§ What you need to do: Among the entries that follow, find every line with the word "error" and copy it.

§ Available data:
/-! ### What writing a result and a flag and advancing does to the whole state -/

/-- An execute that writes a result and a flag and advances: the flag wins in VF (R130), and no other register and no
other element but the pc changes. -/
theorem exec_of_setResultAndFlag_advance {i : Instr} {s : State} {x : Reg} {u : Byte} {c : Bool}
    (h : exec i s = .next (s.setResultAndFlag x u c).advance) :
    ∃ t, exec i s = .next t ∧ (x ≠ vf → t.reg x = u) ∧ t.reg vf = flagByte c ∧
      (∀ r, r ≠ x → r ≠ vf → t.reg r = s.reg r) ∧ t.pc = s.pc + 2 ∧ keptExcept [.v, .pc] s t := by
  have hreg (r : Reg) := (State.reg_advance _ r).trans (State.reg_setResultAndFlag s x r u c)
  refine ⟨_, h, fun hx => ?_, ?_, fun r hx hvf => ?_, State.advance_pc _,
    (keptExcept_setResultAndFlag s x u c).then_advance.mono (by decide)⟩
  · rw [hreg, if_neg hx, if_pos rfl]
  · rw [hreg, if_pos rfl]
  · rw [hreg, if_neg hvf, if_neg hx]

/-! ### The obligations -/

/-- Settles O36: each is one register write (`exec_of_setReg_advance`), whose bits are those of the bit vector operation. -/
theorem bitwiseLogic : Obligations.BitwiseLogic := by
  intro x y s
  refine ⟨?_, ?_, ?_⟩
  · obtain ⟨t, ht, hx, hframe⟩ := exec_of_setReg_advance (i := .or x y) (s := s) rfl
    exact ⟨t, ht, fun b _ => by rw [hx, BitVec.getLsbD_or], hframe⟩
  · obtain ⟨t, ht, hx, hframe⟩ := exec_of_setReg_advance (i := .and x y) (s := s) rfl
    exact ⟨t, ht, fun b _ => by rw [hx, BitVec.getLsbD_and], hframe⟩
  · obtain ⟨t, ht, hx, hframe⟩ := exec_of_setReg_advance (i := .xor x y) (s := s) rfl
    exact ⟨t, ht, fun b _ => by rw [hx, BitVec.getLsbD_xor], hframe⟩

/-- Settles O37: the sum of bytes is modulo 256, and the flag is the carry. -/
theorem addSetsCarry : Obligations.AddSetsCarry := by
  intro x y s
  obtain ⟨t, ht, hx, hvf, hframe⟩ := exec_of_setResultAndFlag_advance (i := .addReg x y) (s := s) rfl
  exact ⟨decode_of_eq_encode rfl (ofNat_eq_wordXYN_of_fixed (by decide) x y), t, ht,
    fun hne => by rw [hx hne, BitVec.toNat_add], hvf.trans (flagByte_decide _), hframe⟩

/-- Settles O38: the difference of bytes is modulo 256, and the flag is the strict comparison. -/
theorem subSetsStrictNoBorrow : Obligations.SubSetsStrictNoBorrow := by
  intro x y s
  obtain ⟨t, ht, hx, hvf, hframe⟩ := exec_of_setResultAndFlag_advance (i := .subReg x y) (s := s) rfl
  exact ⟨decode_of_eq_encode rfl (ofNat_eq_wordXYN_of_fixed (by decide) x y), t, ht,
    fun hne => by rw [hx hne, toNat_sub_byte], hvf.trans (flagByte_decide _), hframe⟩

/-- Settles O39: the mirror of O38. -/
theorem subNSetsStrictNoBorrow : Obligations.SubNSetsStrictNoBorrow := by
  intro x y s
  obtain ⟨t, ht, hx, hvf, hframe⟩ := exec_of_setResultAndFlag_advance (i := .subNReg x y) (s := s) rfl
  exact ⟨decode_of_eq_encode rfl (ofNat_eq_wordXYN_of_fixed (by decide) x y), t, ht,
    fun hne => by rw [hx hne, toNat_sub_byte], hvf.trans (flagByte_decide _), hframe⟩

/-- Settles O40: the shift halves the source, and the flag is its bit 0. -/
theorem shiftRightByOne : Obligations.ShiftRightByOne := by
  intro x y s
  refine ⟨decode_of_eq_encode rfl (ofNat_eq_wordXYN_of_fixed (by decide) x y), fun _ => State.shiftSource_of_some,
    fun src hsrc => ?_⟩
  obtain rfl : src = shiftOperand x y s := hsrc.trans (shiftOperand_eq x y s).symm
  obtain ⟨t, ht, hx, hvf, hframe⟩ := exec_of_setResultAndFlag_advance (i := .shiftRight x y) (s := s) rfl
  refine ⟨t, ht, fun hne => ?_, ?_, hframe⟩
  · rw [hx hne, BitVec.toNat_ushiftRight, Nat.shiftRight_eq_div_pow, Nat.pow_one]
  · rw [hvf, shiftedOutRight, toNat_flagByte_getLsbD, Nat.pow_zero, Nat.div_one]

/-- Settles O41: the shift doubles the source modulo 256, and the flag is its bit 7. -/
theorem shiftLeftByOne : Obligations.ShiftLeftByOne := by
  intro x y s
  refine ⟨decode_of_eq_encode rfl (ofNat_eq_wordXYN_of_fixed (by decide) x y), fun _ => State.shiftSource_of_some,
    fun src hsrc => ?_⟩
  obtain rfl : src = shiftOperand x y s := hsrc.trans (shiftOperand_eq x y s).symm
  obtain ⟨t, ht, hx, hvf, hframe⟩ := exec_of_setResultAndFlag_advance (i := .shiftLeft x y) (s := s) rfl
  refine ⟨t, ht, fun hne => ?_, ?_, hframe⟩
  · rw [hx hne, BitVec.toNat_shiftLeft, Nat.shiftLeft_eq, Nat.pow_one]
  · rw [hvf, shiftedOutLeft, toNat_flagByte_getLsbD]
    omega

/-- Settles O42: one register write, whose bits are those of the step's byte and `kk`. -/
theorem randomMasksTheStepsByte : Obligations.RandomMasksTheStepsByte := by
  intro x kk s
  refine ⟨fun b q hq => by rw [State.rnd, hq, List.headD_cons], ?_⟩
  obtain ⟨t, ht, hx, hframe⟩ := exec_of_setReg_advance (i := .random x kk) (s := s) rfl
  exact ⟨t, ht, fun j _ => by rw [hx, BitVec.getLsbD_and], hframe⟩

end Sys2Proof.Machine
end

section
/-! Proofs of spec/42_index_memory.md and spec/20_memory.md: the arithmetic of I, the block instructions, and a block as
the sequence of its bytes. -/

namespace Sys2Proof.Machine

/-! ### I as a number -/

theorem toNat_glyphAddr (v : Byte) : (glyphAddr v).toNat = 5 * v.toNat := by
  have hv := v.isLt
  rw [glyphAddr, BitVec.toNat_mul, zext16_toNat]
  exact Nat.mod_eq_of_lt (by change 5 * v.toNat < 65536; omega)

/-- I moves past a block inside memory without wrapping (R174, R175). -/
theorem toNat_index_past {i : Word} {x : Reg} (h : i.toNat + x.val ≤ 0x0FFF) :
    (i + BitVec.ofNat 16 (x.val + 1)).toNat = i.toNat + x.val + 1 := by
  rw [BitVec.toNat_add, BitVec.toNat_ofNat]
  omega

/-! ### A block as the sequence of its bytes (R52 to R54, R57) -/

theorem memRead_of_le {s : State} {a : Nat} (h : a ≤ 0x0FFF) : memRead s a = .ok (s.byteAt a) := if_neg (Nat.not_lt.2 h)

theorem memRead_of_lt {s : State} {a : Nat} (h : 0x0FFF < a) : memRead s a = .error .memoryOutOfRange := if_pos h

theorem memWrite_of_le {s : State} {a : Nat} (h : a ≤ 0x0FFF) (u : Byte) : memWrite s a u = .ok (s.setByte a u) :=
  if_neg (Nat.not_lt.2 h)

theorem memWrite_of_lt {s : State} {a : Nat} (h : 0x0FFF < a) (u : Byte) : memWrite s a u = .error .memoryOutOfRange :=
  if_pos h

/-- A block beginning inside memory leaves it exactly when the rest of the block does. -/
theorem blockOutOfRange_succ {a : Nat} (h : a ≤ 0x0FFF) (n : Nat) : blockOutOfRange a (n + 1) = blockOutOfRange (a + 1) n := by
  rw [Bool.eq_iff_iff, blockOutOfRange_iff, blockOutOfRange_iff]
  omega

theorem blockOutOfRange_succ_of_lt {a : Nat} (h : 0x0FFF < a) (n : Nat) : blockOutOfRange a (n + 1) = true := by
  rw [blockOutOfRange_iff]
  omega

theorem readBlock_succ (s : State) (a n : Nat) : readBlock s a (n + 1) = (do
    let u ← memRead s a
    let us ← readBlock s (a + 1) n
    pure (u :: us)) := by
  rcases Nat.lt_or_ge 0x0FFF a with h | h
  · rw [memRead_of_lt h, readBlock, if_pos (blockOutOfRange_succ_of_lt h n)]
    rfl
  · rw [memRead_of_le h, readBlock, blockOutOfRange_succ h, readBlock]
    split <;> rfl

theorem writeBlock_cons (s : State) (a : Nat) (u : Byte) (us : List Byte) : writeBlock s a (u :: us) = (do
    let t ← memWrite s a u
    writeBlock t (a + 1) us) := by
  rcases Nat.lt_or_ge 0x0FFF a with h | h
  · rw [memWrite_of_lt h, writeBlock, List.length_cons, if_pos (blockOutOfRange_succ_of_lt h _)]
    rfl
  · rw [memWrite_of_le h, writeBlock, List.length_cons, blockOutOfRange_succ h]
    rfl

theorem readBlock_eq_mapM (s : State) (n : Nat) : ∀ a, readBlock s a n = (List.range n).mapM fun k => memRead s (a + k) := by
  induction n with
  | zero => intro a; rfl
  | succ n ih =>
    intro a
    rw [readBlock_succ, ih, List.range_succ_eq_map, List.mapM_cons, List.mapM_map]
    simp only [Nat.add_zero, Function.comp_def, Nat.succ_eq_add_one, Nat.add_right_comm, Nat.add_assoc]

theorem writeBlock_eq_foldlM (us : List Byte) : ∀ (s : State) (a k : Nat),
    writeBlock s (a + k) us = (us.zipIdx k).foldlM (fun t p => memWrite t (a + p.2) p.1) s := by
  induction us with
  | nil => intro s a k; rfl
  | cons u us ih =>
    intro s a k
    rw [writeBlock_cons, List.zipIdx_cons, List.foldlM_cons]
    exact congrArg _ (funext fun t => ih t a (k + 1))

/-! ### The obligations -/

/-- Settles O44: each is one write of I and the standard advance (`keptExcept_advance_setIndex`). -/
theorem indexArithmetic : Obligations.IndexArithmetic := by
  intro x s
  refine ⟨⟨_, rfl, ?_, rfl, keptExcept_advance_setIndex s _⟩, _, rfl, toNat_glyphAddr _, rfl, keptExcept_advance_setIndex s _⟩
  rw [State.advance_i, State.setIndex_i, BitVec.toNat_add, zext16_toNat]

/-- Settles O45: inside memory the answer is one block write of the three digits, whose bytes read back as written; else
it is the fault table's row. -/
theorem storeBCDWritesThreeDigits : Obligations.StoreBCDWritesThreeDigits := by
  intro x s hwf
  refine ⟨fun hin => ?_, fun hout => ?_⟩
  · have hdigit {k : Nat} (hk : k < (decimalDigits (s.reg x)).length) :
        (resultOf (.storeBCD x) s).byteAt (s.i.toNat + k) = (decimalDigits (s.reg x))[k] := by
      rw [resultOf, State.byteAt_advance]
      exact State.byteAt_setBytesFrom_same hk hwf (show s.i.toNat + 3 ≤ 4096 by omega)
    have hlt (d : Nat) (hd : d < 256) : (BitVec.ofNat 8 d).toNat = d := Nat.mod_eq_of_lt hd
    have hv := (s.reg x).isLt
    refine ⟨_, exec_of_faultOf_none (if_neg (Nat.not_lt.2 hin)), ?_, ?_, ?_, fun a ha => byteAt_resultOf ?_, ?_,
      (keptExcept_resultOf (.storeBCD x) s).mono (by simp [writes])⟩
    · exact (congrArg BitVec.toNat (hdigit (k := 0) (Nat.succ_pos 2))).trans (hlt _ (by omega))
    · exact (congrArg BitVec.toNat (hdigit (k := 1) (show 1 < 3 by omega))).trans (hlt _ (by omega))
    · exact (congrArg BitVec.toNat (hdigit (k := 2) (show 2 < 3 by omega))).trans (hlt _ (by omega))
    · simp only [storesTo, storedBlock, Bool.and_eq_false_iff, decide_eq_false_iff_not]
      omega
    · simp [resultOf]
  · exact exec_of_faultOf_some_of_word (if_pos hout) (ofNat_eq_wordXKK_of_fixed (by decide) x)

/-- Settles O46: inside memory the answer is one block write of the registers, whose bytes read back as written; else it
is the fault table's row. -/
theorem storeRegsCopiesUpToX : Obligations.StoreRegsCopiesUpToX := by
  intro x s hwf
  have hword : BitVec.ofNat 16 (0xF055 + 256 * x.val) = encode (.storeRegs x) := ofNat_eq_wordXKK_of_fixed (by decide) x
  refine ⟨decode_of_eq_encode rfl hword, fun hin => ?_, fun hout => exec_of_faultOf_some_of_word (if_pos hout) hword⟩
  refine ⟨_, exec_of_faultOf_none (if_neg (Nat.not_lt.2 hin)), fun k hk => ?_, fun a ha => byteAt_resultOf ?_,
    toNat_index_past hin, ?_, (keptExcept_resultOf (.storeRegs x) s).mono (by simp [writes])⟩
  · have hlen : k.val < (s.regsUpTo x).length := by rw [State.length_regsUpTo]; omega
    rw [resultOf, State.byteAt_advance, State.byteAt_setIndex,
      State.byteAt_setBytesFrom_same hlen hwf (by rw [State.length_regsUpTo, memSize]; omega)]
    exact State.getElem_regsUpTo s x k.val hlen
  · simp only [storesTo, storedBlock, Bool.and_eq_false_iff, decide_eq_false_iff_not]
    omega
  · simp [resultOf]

==

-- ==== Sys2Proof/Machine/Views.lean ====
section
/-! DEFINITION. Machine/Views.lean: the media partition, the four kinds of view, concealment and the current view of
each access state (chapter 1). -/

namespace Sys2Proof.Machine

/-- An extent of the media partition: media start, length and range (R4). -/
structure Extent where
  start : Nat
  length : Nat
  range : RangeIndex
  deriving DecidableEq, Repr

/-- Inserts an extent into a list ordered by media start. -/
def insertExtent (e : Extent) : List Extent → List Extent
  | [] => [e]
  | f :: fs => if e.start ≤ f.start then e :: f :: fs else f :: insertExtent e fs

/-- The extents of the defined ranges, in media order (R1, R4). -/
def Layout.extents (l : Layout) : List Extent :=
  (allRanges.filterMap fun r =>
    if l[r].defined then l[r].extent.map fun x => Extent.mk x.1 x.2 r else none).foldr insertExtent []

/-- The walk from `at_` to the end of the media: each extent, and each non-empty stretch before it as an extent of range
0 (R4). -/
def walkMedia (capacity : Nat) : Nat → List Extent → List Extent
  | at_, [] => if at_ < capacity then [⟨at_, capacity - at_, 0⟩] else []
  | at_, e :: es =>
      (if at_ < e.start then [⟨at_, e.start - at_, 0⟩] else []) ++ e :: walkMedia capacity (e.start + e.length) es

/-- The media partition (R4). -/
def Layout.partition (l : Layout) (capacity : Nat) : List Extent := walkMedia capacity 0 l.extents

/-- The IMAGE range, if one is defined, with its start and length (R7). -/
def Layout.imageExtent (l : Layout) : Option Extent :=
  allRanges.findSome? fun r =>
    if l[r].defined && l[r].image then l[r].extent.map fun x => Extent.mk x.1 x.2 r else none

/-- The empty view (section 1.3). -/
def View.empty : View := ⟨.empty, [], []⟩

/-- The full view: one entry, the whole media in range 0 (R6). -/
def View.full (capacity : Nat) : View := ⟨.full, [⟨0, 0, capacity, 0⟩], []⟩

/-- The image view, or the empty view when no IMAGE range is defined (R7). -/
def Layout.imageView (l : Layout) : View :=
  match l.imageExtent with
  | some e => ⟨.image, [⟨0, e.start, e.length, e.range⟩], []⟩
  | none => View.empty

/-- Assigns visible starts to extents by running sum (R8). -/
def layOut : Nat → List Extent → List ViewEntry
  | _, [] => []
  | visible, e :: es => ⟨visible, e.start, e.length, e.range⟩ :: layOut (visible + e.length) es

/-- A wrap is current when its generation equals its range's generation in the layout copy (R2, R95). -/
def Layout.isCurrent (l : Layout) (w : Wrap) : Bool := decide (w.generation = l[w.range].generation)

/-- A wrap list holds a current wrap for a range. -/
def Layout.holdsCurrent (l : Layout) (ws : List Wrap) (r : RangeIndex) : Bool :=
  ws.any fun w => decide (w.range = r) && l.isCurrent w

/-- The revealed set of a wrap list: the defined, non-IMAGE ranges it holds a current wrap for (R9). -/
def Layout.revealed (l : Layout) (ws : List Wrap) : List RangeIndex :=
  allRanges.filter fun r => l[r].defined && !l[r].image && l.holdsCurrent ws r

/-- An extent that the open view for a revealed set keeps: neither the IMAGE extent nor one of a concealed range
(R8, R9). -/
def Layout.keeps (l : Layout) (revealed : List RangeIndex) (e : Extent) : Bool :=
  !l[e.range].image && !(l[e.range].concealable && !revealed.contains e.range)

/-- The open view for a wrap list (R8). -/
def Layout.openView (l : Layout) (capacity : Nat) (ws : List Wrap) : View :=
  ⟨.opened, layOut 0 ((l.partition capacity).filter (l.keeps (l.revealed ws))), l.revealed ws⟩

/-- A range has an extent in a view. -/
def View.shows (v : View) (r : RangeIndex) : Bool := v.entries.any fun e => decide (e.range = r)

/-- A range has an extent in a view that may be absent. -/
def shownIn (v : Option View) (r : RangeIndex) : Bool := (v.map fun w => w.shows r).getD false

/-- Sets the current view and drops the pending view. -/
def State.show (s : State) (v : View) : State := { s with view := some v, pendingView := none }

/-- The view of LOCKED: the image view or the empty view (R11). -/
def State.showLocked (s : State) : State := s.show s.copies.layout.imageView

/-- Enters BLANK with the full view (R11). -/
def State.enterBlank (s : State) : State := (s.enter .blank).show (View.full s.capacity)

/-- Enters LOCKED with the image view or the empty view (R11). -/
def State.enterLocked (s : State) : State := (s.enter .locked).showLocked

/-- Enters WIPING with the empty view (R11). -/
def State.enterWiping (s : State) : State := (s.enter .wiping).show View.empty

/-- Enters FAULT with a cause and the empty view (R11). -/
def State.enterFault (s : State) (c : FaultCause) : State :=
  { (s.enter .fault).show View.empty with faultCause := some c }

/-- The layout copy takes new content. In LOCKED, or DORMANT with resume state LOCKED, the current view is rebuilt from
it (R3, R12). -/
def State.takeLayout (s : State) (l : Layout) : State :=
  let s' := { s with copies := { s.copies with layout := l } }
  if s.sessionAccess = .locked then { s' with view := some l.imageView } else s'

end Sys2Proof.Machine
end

§ Solution:
theorem memRead_of_lt {s : State} {a : Nat} (h : 0x0FFF < a) : memRead s a = .error .memoryOutOfRange := if_pos h
theorem memWrite_of_lt {s : State} {a : Nat} (h : 0x0FFF < a) (u : Byte) : memWrite s a u = .error .memoryOutOfRange :=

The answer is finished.